* Task description *
Wherever the word "free" shows up in the data, report the line it sits in.

* Given entries *
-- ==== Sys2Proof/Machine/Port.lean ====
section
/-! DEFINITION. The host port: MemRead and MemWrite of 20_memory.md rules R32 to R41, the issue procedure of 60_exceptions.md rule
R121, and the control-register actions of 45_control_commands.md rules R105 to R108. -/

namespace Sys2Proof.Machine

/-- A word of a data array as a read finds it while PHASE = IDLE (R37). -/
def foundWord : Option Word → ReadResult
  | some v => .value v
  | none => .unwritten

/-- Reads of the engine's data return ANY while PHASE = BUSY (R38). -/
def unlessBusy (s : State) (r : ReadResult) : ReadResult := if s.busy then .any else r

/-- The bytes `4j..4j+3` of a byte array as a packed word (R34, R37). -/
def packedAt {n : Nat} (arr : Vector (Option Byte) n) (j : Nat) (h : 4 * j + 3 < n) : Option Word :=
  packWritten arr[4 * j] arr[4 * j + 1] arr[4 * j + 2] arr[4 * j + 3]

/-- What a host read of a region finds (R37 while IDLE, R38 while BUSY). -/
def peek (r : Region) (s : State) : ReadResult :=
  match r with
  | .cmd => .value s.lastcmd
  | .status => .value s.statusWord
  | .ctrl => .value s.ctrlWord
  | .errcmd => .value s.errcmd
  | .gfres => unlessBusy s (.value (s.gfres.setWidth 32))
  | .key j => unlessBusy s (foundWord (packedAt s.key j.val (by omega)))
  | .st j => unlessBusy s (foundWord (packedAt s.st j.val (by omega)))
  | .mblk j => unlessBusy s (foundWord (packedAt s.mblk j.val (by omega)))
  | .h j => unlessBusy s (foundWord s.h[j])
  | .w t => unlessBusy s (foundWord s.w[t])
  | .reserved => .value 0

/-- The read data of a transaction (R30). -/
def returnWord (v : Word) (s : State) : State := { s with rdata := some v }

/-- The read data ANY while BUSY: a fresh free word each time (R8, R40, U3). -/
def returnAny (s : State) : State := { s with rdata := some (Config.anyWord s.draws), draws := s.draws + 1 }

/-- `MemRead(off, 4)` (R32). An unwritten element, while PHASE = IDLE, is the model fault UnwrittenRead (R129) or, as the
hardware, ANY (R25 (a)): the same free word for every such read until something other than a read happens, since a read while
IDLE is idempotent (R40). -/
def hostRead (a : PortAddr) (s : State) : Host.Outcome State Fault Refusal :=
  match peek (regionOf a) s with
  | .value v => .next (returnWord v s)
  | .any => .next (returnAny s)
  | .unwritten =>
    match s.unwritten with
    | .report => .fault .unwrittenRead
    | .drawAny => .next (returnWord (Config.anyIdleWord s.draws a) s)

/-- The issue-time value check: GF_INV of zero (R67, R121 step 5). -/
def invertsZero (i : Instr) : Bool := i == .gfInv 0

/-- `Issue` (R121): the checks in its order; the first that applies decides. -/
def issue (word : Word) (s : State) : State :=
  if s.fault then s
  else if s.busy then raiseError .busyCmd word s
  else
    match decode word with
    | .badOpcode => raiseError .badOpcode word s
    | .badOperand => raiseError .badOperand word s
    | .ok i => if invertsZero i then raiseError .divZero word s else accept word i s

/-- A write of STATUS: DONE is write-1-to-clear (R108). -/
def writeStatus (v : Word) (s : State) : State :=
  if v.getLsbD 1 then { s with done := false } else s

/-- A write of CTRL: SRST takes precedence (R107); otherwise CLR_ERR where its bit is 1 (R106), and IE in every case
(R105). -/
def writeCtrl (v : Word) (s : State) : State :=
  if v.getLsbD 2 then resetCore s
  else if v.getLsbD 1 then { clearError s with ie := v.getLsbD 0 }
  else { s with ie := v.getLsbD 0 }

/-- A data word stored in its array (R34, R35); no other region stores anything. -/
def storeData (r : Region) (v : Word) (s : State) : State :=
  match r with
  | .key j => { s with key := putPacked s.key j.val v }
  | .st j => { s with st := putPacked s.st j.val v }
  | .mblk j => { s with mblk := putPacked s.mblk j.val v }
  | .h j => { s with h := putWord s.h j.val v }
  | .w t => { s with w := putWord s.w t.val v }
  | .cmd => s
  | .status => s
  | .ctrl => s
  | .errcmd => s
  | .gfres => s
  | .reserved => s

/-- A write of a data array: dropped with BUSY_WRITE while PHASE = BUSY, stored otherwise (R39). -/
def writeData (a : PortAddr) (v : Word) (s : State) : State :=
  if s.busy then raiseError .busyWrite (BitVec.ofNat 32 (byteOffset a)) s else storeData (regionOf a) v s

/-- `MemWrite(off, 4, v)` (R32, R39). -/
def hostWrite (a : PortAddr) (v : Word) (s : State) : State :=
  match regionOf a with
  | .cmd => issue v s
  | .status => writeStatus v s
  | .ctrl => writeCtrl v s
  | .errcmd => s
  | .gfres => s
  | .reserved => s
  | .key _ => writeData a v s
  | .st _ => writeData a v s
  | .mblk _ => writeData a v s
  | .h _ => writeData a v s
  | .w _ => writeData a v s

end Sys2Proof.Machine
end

* Exercise answer *
/-- The read data ANY while BUSY: a fresh free word each time (R8, R40, U3). -/
hardware, ANY (R25 (a)): the same free word for every such read until something other than a read happens, since a read while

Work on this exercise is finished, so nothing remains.